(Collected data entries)
-- ==== Sys2Proof/Machine/Crypto.lean ====
section
/-! DEFINITION. The published functions the manual names without repeating their text: SHA3-256 and SHAKE, SHA-512, the ChaCha block
function with 8 rounds (R154), CRC-32 and CRC-32C. -/

namespace Sys2Proof.Machine

/-! ### Rotations -/

/-- A `w`-bit number rotated left by `k`. -/
def rotl (w n k : Nat) : Nat := ((n <<< (k % w)) % 2 ^ w) ||| (n >>> (w - k % w))

/-- A `w`-bit number rotated right by `k`. -/
def rotr (w n k : Nat) : Nat := rotl w n (w - k % w)

/-- The ones' complement of a `w`-bit number. -/
def notw (w n : Nat) : Nat := 2 ^ w - 1 - n % 2 ^ w

/-! ### SHA3 and SHAKE (FIPS 202)

The 1,600 bits of the permutation's state are one number: lane (x, y) is its bits from 64 (x + 5 y) up, so that the five lanes of
one y are 320 bits that θ and χ treat together. -/

/-- Where each lane goes in the steps ρ and π: the lane, how far it turns, and the lane it becomes. -/
def keccakMoves : List (Nat × Nat × Nat) :=
  [(0, 0, 0), (1, 1, 10), (2, 62, 20), (3, 28, 5), (4, 27, 15),
   (5, 36, 16), (6, 44, 1), (7, 6, 11), (8, 55, 21), (9, 20, 6),
   (10, 3, 7), (11, 10, 17), (12, 43, 2), (13, 25, 12), (14, 39, 22),
   (15, 41, 23), (16, 45, 8), (17, 15, 18), (18, 21, 3), (19, 8, 13),
   (20, 18, 14), (21, 2, 24), (22, 61, 9), (23, 56, 19), (24, 14, 4)]

/-- The step ι's constants: bit j of an entry stands for bit 2^j − 1 of the lane. -/
def keccakIota : List Nat :=
  [0x01, 0x1A, 0x5E, 0x70, 0x1F, 0x21, 0x79, 0x55, 0x0E, 0x0C, 0x35, 0x26, 0x3F, 0x4F, 0x5D, 0x53, 0x52, 0x48, 0x16, 0x66, 0x79, 0x58, 0x21, 0x74]

/-- The lane constant that an entry of `keccakIota` stands for. -/
def iotaLane (code : Nat) : Nat :=
  (List.range 7).foldl (fun v j => v + (code / 2 ^ j % 2) * 2 ^ (2 ^ j - 1)) 0

/-- A pattern of 320 bits in each of the five planes. -/
def perPlane (v : Nat) : Nat := v * (1 + 2 ^ 320 + 2 ^ 640 + 2 ^ 960 + 2 ^ 1280)

/-- θ: each lane takes the parities of the column before it and, turned by one, of the column behind it. -/
def keccakTheta (a : Nat) : Nat :=
  let par := (a ^^^ (a >>> 320) ^^^ (a >>> 640) ^^^ (a >>> 960) ^^^ (a >>> 1280)) % 2 ^ 320
  let behind := rotl 320 par 256
  let low := 1 + 2 ^ 64 + 2 ^ 128 + 2 ^ 192 + 2 ^ 256
  let turned := ((behind <<< 1) &&& (low * (2 ^ 64 - 2))) ||| ((behind >>> 63) &&& low)
  a ^^^ perPlane (rotl 320 par 64 ^^^ turned)

/-- ρ and π: each lane is turned and takes its new place. -/
def keccakTurn (a : Nat) : Nat :=
  keccakMoves.foldl (fun v m => v + rotl 64 ((a >>> (64 * m.1)) % 2 ^ 64) m.2.1 <<< (64 * m.2.2)) 0

/-- The lanes of each plane moved so that lane x holds what lane x + 1 held. -/
def planesNext (a : Nat) : Nat :=
  ((a >>> 64) &&& perPlane (2 ^ 256 - 1)) ||| ((a &&& perPlane (2 ^ 64 - 1)) <<< 256)

/-- χ: a bit flips where the next lane has a 0 and the one after it a 1. -/
def keccakChi (a : Nat) : Nat :=
  let n := planesNext a
  let m := planesNext n
  a ^^^ m ^^^ (n &&& m)

/-- The 24 rounds. -/
def keccakF (a : Nat) : Nat := keccakIota.foldl (fun v code => keccakChi (keccakTurn (keccakTheta v)) ^^^ iotaLane code) a

/-- `n` bytes squeezed out of the state, `rate` at a time; the first argument bounds the number of permutations. -/
def spongeOut (rate : Nat) : Nat → Nat → Nat → List Byte
  | 0, _, _ => []
  | k + 1, n, a => if n ≤ rate then leBytes n a else leBytes rate a ++ spongeOut rate k (n - rate) (keccakF a)

/-- The sponge: `msg` and the suffix bits of its function are absorbed `rate` bytes at a time, and `n` bytes come out. -/
def sponge (rate suffix : Nat) (msg : List Byte) (n : Nat) : List Byte :=
  let whole := msg.length / rate
  let st := (List.range whole).foldl (fun a i => keccakF (a ^^^ leNat (slice msg (rate * i) rate))) 0
  let tail := msg.drop (rate * whole)
  let last := leNat tail ^^^ (suffix * 2 ^ (8 * tail.length)) ^^^ 2 ^ (8 * rate - 1)
  spongeOut rate (n / rate + 1) n (keccakF (st ^^^ last))

/-- SHA3-256 of a byte string. -/
def sha3 (msg : List Byte) : List Byte := sponge 136 0x06 msg 32

/-- `n` bytes of SHAKE128. -/
def shake128 (msg : List Byte) (n : Nat) : List Byte := sponge 168 0x1F msg n

/-- `n` bytes of SHAKE256. -/
def shake256 (msg : List Byte) (n : Nat) : List Byte := sponge 136 0x1F msg n

/-! ### SHA-512 (FIPS 180-4) -/

/-- The whole `r`-th root of `n`, bit by bit from bit `i` down. -/
def rootFrom (r : Nat) : Nat → Nat → Nat → Nat
  | 0, acc, _ => acc
  | i + 1, acc, n => if (acc + 2 ^ i) ^ r ≤ n then rootFrom r i (acc + 2 ^ i) n else rootFrom r i acc n

/-- The first 80 primes. -/
def primes80 : List Nat :=
  [2, 3, 5, 7, 11, 13, 17, 19, 23, 29, 31, 37, 41, 43, 47, 53, 59, 61, 67, 71, 73, 79, 83, 89, 97, 101, 103, 107, 109, 113,
   127, 131, 137, 139, 149, 151, 157, 163, 167, 173, 179, 181, 191, 193, 197, 199, 211, 223, 227, 229, 233, 239, 241, 251,
   257, 263, 269, 271, 277, 281, 283, 293, 307, 311, 313, 317, 331, 337, 347, 349, 353, 359, 367, 373, 379, 383, 389, 397,
   401, 409]

/-- The round constants: the first 64 fraction bits of the cube roots of the first 80 primes. -/
def sha512K : List Nat := primes80.map (fun p => rootFrom 3 68 0 (p * 2 ^ 192) % 2 ^ 64)

/-- The initial state: the first 64 fraction bits of the square roots of the first 8 primes. -/
def sha512H : List Nat := (primes80.take 8).map (fun p => rootFrom 2 68 0 (p * 2 ^ 128) % 2 ^ 64)

/-- The message schedule, newest word first, extended by `k` words. -/
def sha512Extend : Nat → List Nat → List Nat
  | 0, w => w
  | k + 1, w =>
    let s0 := let x := w.getD 14 0; rotr 64 x 1 ^^^ rotr 64 x 8 ^^^ (x >>> 7)
    let s1 := let x := w.getD 1 0; rotr 64 x 19 ^^^ rotr 64 x 61 ^^^ (x >>> 6)
    sha512Extend k (((w.getD 15 0 + s0 + w.getD 6 0 + s1) % 2 ^ 64) :: w)

/-- One round of SHA-512 on the working variables a to h. -/
def sha512Round (v : List Nat) (kw : Nat × Nat) : List Nat :=
  match v with
  | [a, b, c, d, e, f, g, h] =>
    let s1 := rotr 64 e 14 ^^^ rotr 64 e 18 ^^^ rotr 64 e 41
    let ch := (e &&& f) ^^^ (notw 64 e &&& g)
    let t1 := h + s1 + ch + kw.1 + kw.2
    let s0 := rotr 64 a 28 ^^^ rotr 64 a 34 ^^^ rotr 64 a 39
    let mj := (a &&& b) ^^^ (a &&& c) ^^^ (b &&& c)
    [(t1 + s0 + mj) % 2 ^ 64, a, b, c, (d + t1) % 2 ^ 64, e, f, g]
  | v => v

/-- A 128-byte block absorbed into the state. -/
def sha512Block (h : List Nat) (blk : List Byte) : List Nat :=
  let w0 := ((List.range 16).map (fun i => beNat (slice blk (8 * i) 8))).reverse
  let w := (sha512Extend 64 w0).reverse
  let v := (sha512K.zip w).foldl sha512Round h
  List.zipWith (fun a b => (a + b) % 2 ^ 64) h v

/-- SHA-512 of a byte string. -/
def sha512 (msg : List Byte) : List Byte :=
  let z := (239 - msg.length % 128) % 128
  let m := msg ++ [0x80] ++ List.replicate z 0 ++ beBytes 16 (8 * msg.length)
  ((chunksOf 128 m).foldl sha512Block sha512H).flatMap (fun x => beBytes 8 x)

/-! ### ChaCha with 8 rounds -/

/-- A quarter round on four words of a state. -/
def chachaQuarter (s : List Nat) (q : Nat × Nat × Nat × Nat) : List Nat :=
  let (ia, ib, ic, id) := q
  let a := s.getD ia 0
  let b := s.getD ib 0
  let c := s.getD ic 0
  let d := s.getD id 0
  let a := (a + b) % 2 ^ 32
  let d := rotl 32 (d ^^^ a) 16
  let c := (c + d) % 2 ^ 32
  let b := rotl 32 (b ^^^ c) 12
  let a := (a + b) % 2 ^ 32
  let d := rotl 32 (d ^^^ a) 8
  let c := (c + d) % 2 ^ 32
  let b := rotl 32 (b ^^^ c) 7
  (((s.set ia a).set ib b).set ic c).set id d

/-- A column round then a diagonal round. -/
def chachaDouble (s : List Nat) : List Nat :=
  [(0, 4, 8, 12), (1, 5, 9, 13), (2, 6, 10, 14), (3, 7, 11, 15),
   (0, 5, 10, 15), (1, 6, 11, 12), (2, 7, 8, 13), (3, 4, 9, 14)].foldl chachaQuarter s

/-- The sixteen words of a ChaCha8 block: constants, seed, block counter, nonce (R154). -/
def chacha8 (seed : List Byte) (counter nonce : Nat) : List Nat :=
  let st := [0x61707865, 0x3320646E, 0x79622D32, 0x6B206574] ++ (List.range 8).map (fun i => field seed (4 * i) 4) ++
    [bits counter 31 0, bits counter 63 32, bits nonce 31 0, bits nonce 63 32]
  let r := chachaDouble (chachaDouble (chachaDouble (chachaDouble st)))
  List.zipWith (fun a b => (a + b) % 2 ^ 32) st r

/-- The random word of R154: purpose, cell, index of the block counter, the step as nonce, and which word of the block. -/
def randomWord (seed : List Byte) (purpose cell index step word : Nat) : Nat :=
  (chacha8 seed (purpose * 2 ^ 56 + cell * 2 ^ 48 + index % 2 ^ 48) (step % 2 ^ 64)).getD word 0

/-! ### Cyclic redundancy checks -/

/-- One bit of a reflected CRC. -/
def crcBit (poly c : Nat) : Nat := if c % 2 = 1 then (c >>> 1) ^^^ poly else c >>> 1

/-- One byte of a reflected CRC. -/
def crcByte (poly c : Nat) (b : Byte) : Nat :=
  let x := c ^^^ b.toNat
  crcBit poly (crcBit poly (crcBit poly (crcBit poly (crcBit poly (crcBit poly (crcBit poly (crcBit poly x)))))))

/-- A reflected 32-bit CRC, with all ones in and out. -/
def crcOf (poly : Nat) (bs : List Byte) : Nat := notw 32 (bs.foldl (crcByte poly) 0xFFFFFFFF)

/-- CRC-32, the Ethernet polynomial. -/
def crc32 (bs : List Byte) : Nat := crcOf 0xEDB88320 bs

/-- CRC-32C. -/
def crc32c (bs : List Byte) : Nat := crcOf 0x82F63B78 bs

end Sys2Proof.Machine
end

**Action item**
What are the lines above, starting at the one with "def sha512Block (h" and ending at the one with "a state. -/"? Give them again exactly, and only them.

**Answer to this exercise**
def sha512Block (h : List Nat) (blk : List Byte) : List Nat :=
  let w0 := ((List.range 16).map (fun i => beNat (slice blk (8 * i) 8))).reverse
  let w := (sha512Extend 64 w0).reverse
  let v := (sha512K.zip w).foldl sha512Round h
  List.zipWith (fun a b => (a + b) % 2 ^ 64) h v

/-- SHA-512 of a byte string. -/
def sha512 (msg : List Byte) : List Byte :=
  let z := (239 - msg.length % 128) % 128
  let m := msg ++ [0x80] ++ List.replicate z 0 ++ beBytes 16 (8 * msg.length)
  ((chunksOf 128 m).foldl sha512Block sha512H).flatMap (fun x => beBytes 8 x)

/-! ### ChaCha with 8 rounds -/

/-- A quarter round on four words of a state. -/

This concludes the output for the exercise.